____ MATERIAL PROVIDED

/-! ## Reset -/

/-- R56, R340: after hardware reset every register reads 0, STATUS included, except CGAIN and EPSHZ, which read the
parameters, and the mode is UNINIT. -/
def Obligations.ResetRegisterValues : Prop :=
  (∀ r : RegName, r ≠ .cgain → r ≠ .epshz → readReg State.reset r = 0x00000000#32) ∧
  readReg State.reset .cgain = Config.compGain ∧ readReg State.reset .epshz = Config.epsHz ∧
  modeOf State.reset.status = some .uninit

/-- R340, R342: a hardware reset gives every register its reset value, whatever it held; CGAIN and EPSHZ read as before.
That the events after it wait on is the model's choice (log entry 12). -/
def Obligations.HardwareResetRestoresAll : Prop :=
  ∀ (s : State) (rest : List PlatformEvent), s.pending = .hwReset :: rest →
    ∃ t, step s = .next t ∧ (∀ r, readReg t r = readReg State.reset r) ∧
      readReg t .cgain = readReg s .cgain ∧ readReg t .epshz = readReg s .epshz ∧
      t.status = Status.zero ∧ t.pending = rest

/-- R346, R347: after hardware reset INIT without a sample rate is rejected with E_CFG, SETP and PROC with E_SEQ, and NOP
and RESET run. -/
def Obligations.FreshCoreNeedsSampleRate : Prop :=
  exec .init State.reset =
    .next { State.reset with status := { Status.zero with eCfg := true }, ecmd := 0x00000001#32 } ∧
  exec .setp State.reset =
    .next { State.reset with status := { Status.zero with eSeq := true }, ecmd := 0x00000002#32 } ∧
  exec .proc State.reset =
    .next { State.reset with status := { Status.zero with eSeq := true }, ecmd := 0x00000003#32 } ∧
  exec .nop State.reset = .next State.reset ∧ exec .reset State.reset = .next State.reset

/-! ## The commands -/

/-- R255, whole: NOP is the word 0, runs in every mode, changes nothing and raises nothing; a word with OP = 0 and RSV not
0 is illegal. -/
def Obligations.NopChangesNothing : Prop :=
  encode .nop = 0x00000000#32 ∧ (∀ s : State, exec .nop s = .next s) ∧
  (∀ w : Word, opField w = 0 → rsvField w ≠ 0 → decode w = .illegal .reservedBits)

/-- R258: INIT with a finite positive sample rate, in every mode, and what it leaves. Every register it does not name is
unchanged. -/
def Obligations.InitStartsStream : Prop :=
  ∀ s : State, isFinite s.pFs = true → fgt s.pFs 0x00000000#32 = true →
    exec .init s = .next { s with
      afs := s.pFs
      s1 := ⟨0x00000000#32, 0x00000000#32⟩
      s2 := ⟨0x00000000#32, 0x00000000#32⟩
      s3 := ⟨0x00000000#32, 0x00000000#32⟩
      s4 := ⟨0x00000000#32, 0x00000000#32⟩
      fbr := 0x00000000#32
      out := 0x00000000#32
      b0 := 0x00000000#32
      b1 := 0x00000000#32
      a1 := 0x00000000#32
      rg := 0x00000000#32
      wt := ⟨0x00000000#32, 0x00000000#32, 0x00000000#32, 0x00000000#32, 0x00000000#32⟩
      acut := 0x00000000#32
      ares := 0x00000000#32
      status := { s.status with inited := true, cvalid := false, cutcl := false, rescl := false } }

/-- R303, whole, and of R259 and R358 the first commands after it: INIT with a sample rate that is a zero, negative, an
infinity or a NaN, and no other, is rejected with E_CFG, drops the mode to UNINIT, and changes nothing else; a SETP or a PROC
right after it is rejected with E_SEQ. -/
def Obligations.InitRejectsInvalidRate : Prop :=
  ∀ s : State,
    (sampleRateValid s.pFs = false ↔
      isZero s.pFs = true ∨ signBit s.pFs = true ∨ isInf s.pFs = true ∨ isNaN s.pFs = true) ∧
    (sampleRateValid s.pFs = false → ∃ t,
      exec .init s = .next t ∧
      t = { s with
        status := { s.status with inited := false, cvalid := false, eCfg := true }
        ecmd := 0x00000001#32 } ∧
      modeOf t.status = some .uninit ∧
      exec .setp t = .next { t with status := { t.status with eSeq := true }, ecmd := 0x00000002#32 } ∧
      exec .proc t = .next { t with status := { t.status with eSeq := true }, ecmd := 0x00000003#32 })

/-- R263 with R181 to R187: SETP with INITED set and valid operands, and every value it latches. Every register it does
not name is unchanged. -/
def Obligations.SetpPublishesActiveSet : Prop :=
  ∀ s : State, s.status.inited = true →
    isNaN s.pCut = false → isNaN s.pRes = false → weightsFinite s.pWt = true →
    let hi := fmul K_NYQ s.afs
    let c1 := if flt s.pCut Config.epsHz then Config.epsHz else s.pCut
    let acut := if fgt c1 hi then hi else c1
    let r1 := if flt s.pRes K_RMIN then K_RMIN else s.pRes
    let ares := if fgt r1 K_RMAX then K_RMAX else r1
    let wc := fmul K_2PI (fdiv acut s.afs)
    let w2 := fmul wc wc
    let w3 := fmul w2 wc
    let w4 := fmul w3 wc
    let g := fsub (fadd (fsub (fmul K_G1 wc) (fmul K_G2 w2)) (fmul K_G3 w3)) (fmul K_G4 w4)
    let pr := fadd (fsub (fadd K_R0 (fmul K_R1 wc)) (fmul K_R2 w2)) (fmul K_R3 w3)
    exec .setp s = .next { s with
      acut := acut
      ares := ares
      b0 := fdiv g K_DIV
      b1 := fdiv (fmul g K_SKEW) K_DIV
      a1 := fsub K_ONE g
      rg := fmul ares pr
      wt := s.pWt
      status := { s.status with
        cutcl := flt s.pCut Config.epsHz || fgt c1 hi
        rescl := flt s.pRes K_RMIN || fgt r1 K_RMAX
        cvalid := true } }

/-- R301, whole: SETP with INITED set and a NaN cutoff or resonance or a weight that is not finite is rejected with E_PARAM;
the active set stays. -/
def Obligations.SetpRejectsBadOperand : Prop :=
  ∀ s : State, s.status.inited = true →
    (isNaN s.pCut = true ∨ isNaN s.pRes = true ∨
      isFinite s.pWt.a = false ∨ isFinite s.pWt.b = false ∨ isFinite s.pWt.c = false ∨
      isFinite s.pWt.d = false ∨ isFinite s.pWt.e = false) →
    exec .setp s =
      .next { s with status := { s.status with eParam := true }, ecmd := 0x00000002#32 }

/-- R305: SETP with INITED clear, and PROC with READY clear, are rejected with E_SEQ, whatever their operands. -/
def Obligations.OutOfSequenceRejected : Prop :=
  ∀ s : State,
    (s.status.inited = false →
      exec .setp s = .next { s with status := { s.status with eSeq := true }, ecmd := 0x00000002#32 }) ∧
    ((s.status.inited && s.status.cvalid) = false →
      exec .proc s = .next { s with status := { s.status with eSeq := true }, ecmd := 0x00000003#32 })

/-- R230 with R210, R212, R216, R217, R220, R222, R225 and R231: an accepted PROC, every latch it writes, and NF_OUT. Every
register it does not name is unchanged. -/
def Obligations.ProcRunsDatapath : Prop :=
  ∀ s : State, s.status.inited = true → s.status.cvalid = true → isNaN s.pIn = false →
    let k4 := fmul K_FOUR s.rg
    let drive := fadd K_ONE (fmul k4 Config.compGain)
    let fb := fsub (fmul drive s.pIn) (fmul k4 s.fbr)
    let nl := Config.tanh fb
    let out1 := fadd (fadd (fmul s.b0 nl) (fmul s.b1 s.s1.pi)) (fmul s.a1 s.s1.po)
    let out2 := fadd (fadd (fmul s.b0 out1) (fmul s.b1 s.s2.pi)) (fmul s.a1 s.s2.po)
    let out3 := fadd (fadd (fmul s.b0 out2) (fmul s.b1 s.s3.pi)) (fmul s.a1 s.s3.po)
    let out4 := fadd (fadd (fmul s.b0 out3) (fmul s.b1 s.s4.pi)) (fmul s.a1 s.s4.po)
    let y := fadd (fadd (fadd (fadd (fmul nl s.wt.a) (fmul out1 s.wt.b)) (fmul out2 s.wt.c))
      (fmul out3 s.wt.d)) (fmul out4 s.wt.e)
    exec .proc s = .next { s with
      s1 := ⟨nl, out1⟩
      s2 := ⟨out1, out2⟩
      s3 := ⟨out2, out3⟩
      s4 := ⟨out3, out4⟩
      fbr := out4
      out := y
      status := { s.status with nfOut := s.status.nfOut || !isFinite y } }
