@[simp] theorem zeroFilterMemory_s1 (s : State) :
    (zeroFilterMemory s).s1 = ⟨posZero, posZero⟩ := rfl
@[simp] theorem zeroFilterMemory_s2 (s : State) :
    (zeroFilterMemory s).s2 = ⟨posZero, posZero⟩ := rfl
@[simp] theorem zeroFilterMemory_s3 (s : State) :
    (zeroFilterMemory s).s3 = ⟨posZero, posZero⟩ := rfl
@[simp] theorem zeroFilterMemory_s4 (s : State) :
    (zeroFilterMemory s).s4 = ⟨posZero, posZero⟩ := rfl
@[simp] theorem zeroFilterMemory_fbr (s : State) :
    (zeroFilterMemory s).fbr = posZero := rfl
@[simp] theorem zeroFilterMemory_b0 (s : State) :
    (zeroFilterMemory s).b0 = s.b0 := rfl
@[simp] theorem zeroFilterMemory_b1 (s : State) :
    (zeroFilterMemory s).b1 = s.b1 := rfl
@[simp] theorem zeroFilterMemory_a1 (s : State) :
    (zeroFilterMemory s).a1 = s.a1 := rfl
@[simp] theorem zeroFilterMemory_rg (s : State) :
    (zeroFilterMemory s).rg = s.rg := rfl
@[simp] theorem zeroFilterMemory_wt (s : State) :
    (zeroFilterMemory s).wt = s.wt := rfl
@[simp] theorem zeroFilterMemory_afs (s : State) :
    (zeroFilterMemory s).afs = s.afs := rfl
@[simp] theorem zeroFilterMemory_acut (s : State) :
    (zeroFilterMemory s).acut = s.acut := rfl
@[simp] theorem zeroFilterMemory_ares (s : State) :
    (zeroFilterMemory s).ares = s.ares := rfl
@[simp] theorem zeroFilterMemory_out (s : State) :
    (zeroFilterMemory s).out = posZero := rfl
@[simp] theorem zeroFilterMemory_pFs (s : State) :
    (zeroFilterMemory s).pFs = s.pFs := rfl
@[simp] theorem zeroFilterMemory_pCut (s : State) :
    (zeroFilterMemory s).pCut = s.pCut := rfl
@[simp] theorem zeroFilterMemory_pRes (s : State) :
    (zeroFilterMemory s).pRes = s.pRes := rfl
@[simp] theorem zeroFilterMemory_pWt (s : State) :
    (zeroFilterMemory s).pWt = s.pWt := rfl
@[simp] theorem zeroFilterMemory_pIn (s : State) :
    (zeroFilterMemory s).pIn = s.pIn := rfl
@[simp] theorem zeroFilterMemory_status (s : State) :
    (zeroFilterMemory s).status = s.status := rfl
@[simp] theorem zeroFilterMemory_ecmd (s : State) :
    (zeroFilterMemory s).ecmd = s.ecmd := rfl
@[simp] theorem zeroFilterMemory_pending (s : State) :
    (zeroFilterMemory s).pending = s.pending := rfl
@[simp] theorem zeroFilterMemory_resp (s : State) :
    (zeroFilterMemory s).resp = s.resp := rfl

@[simp] theorem zeroActiveSet_s1 (s : State) :
    (zeroActiveSet s).s1 = s.s1 := rfl
@[simp] theorem zeroActiveSet_s2 (s : State) :
    (zeroActiveSet s).s2 = s.s2 := rfl
@[simp] theorem zeroActiveSet_s3 (s : State) :
    (zeroActiveSet s).s3 = s.s3 := rfl
@[simp] theorem zeroActiveSet_s4 (s : State) :
    (zeroActiveSet s).s4 = s.s4 := rfl
@[simp] theorem zeroActiveSet_fbr (s : State) :
    (zeroActiveSet s).fbr = s.fbr := rfl
@[simp] theorem zeroActiveSet_b0 (s : State) :
    (zeroActiveSet s).b0 = posZero := rfl
@[simp] theorem zeroActiveSet_b1 (s : State) :
    (zeroActiveSet s).b1 = posZero := rfl
@[simp] theorem zeroActiveSet_a1 (s : State) :
    (zeroActiveSet s).a1 = posZero := rfl
@[simp] theorem zeroActiveSet_rg (s : State) :
    (zeroActiveSet s).rg = posZero := rfl
@[simp] theorem zeroActiveSet_wt (s : State) :
    (zeroActiveSet s).wt = ⟨posZero, posZero, posZero, posZero, posZero⟩ := rfl
@[simp] theorem zeroActiveSet_afs (s : State) :
    (zeroActiveSet s).afs = s.afs := rfl
@[simp] theorem zeroActiveSet_acut (s : State) :
    (zeroActiveSet s).acut = posZero := rfl
@[simp] theorem zeroActiveSet_ares (s : State) :
    (zeroActiveSet s).ares = posZero := rfl
@[simp] theorem zeroActiveSet_out (s : State) :
    (zeroActiveSet s).out = s.out := rfl
@[simp] theorem zeroActiveSet_pFs (s : State) :
    (zeroActiveSet s).pFs = s.pFs := rfl
@[simp] theorem zeroActiveSet_pCut (s : State) :
    (zeroActiveSet s).pCut = s.pCut := rfl
@[simp] theorem zeroActiveSet_pRes (s : State) :
    (zeroActiveSet s).pRes = s.pRes := rfl
@[simp] theorem zeroActiveSet_pWt (s : State) :
    (zeroActiveSet s).pWt = s.pWt := rfl
@[simp] theorem zeroActiveSet_pIn (s : State) :
    (zeroActiveSet s).pIn = s.pIn := rfl
@[simp] theorem zeroActiveSet_status (s : State) :
    (zeroActiveSet s).status = { s.status with cutcl := false, rescl := false } := rfl
@[simp] theorem zeroActiveSet_ecmd (s : State) :
    (zeroActiveSet s).ecmd = s.ecmd := rfl
@[simp] theorem zeroActiveSet_pending (s : State) :
    (zeroActiveSet s).pending = s.pending := rfl
@[simp] theorem zeroActiveSet_resp (s : State) :
    (zeroActiveSet s).resp = s.resp := rfl

@[simp] theorem hardReset_s1 (s : State) :
    (hardReset s).s1 = State.reset.s1 := rfl
@[simp] theorem hardReset_s2 (s : State) :
    (hardReset s).s2 = State.reset.s2 := rfl
@[simp] theorem hardReset_s3 (s : State) :
    (hardReset s).s3 = State.reset.s3 := rfl
@[simp] theorem hardReset_s4 (s : State) :
    (hardReset s).s4 = State.reset.s4 := rfl
@[simp] theorem hardReset_fbr (s : State) :
    (hardReset s).fbr = State.reset.fbr := rfl
@[simp] theorem hardReset_b0 (s : State) :
    (hardReset s).b0 = State.reset.b0 := rfl
@[simp] theorem hardReset_b1 (s : State) :
    (hardReset s).b1 = State.reset.b1 := rfl
@[simp] theorem hardReset_a1 (s : State) :
    (hardReset s).a1 = State.reset.a1 := rfl
@[simp] theorem hardReset_rg (s : State) :
    (hardReset s).rg = State.reset.rg := rfl
@[simp] theorem hardReset_wt (s : State) :
    (hardReset s).wt = State.reset.wt := rfl
@[simp] theorem hardReset_afs (s : State) :
    (hardReset s).afs = State.reset.afs := rfl
@[simp] theorem hardReset_acut (s : State) :
    (hardReset s).acut = State.reset.acut := rfl
@[simp] theorem hardReset_ares (s : State) :
    (hardReset s).ares = State.reset.ares := rfl
@[simp] theorem hardReset_out (s : State) :
    (hardReset s).out = State.reset.out := rfl
@[simp] theorem hardReset_pFs (s : State) :
    (hardReset s).pFs = State.reset.pFs := rfl
@[simp] theorem hardReset_pCut (s : State) :
    (hardReset s).pCut = State.reset.pCut := rfl
@[simp] theorem hardReset_pRes (s : State) :
    (hardReset s).pRes = State.reset.pRes := rfl
@[simp] theorem hardReset_pWt (s : State) :
    (hardReset s).pWt = State.reset.pWt := rfl
@[simp] theorem hardReset_pIn (s : State) :
    (hardReset s).pIn = State.reset.pIn := rfl
@[simp] theorem hardReset_status (s : State) :
    (hardReset s).status = State.reset.status := rfl
@[simp] theorem hardReset_ecmd (s : State) :
    (hardReset s).ecmd = State.reset.ecmd := rfl
@[simp] theorem hardReset_pending (s : State) :
    (hardReset s).pending = s.pending := rfl
@[simp] theorem hardReset_resp (s : State) :
    (hardReset s).resp = State.reset.resp := rfl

________

(WORK INSTRUCTIONS) Find the word "fdiv" in the entries above, then copy each line that holds it.

(ANSWER SPACE)
    let wc := fmul K_2PI (fdiv acut s.afs)
      b0 := fdiv g K_DIV
      b1 := fdiv (fmul g K_SKEW) K_DIV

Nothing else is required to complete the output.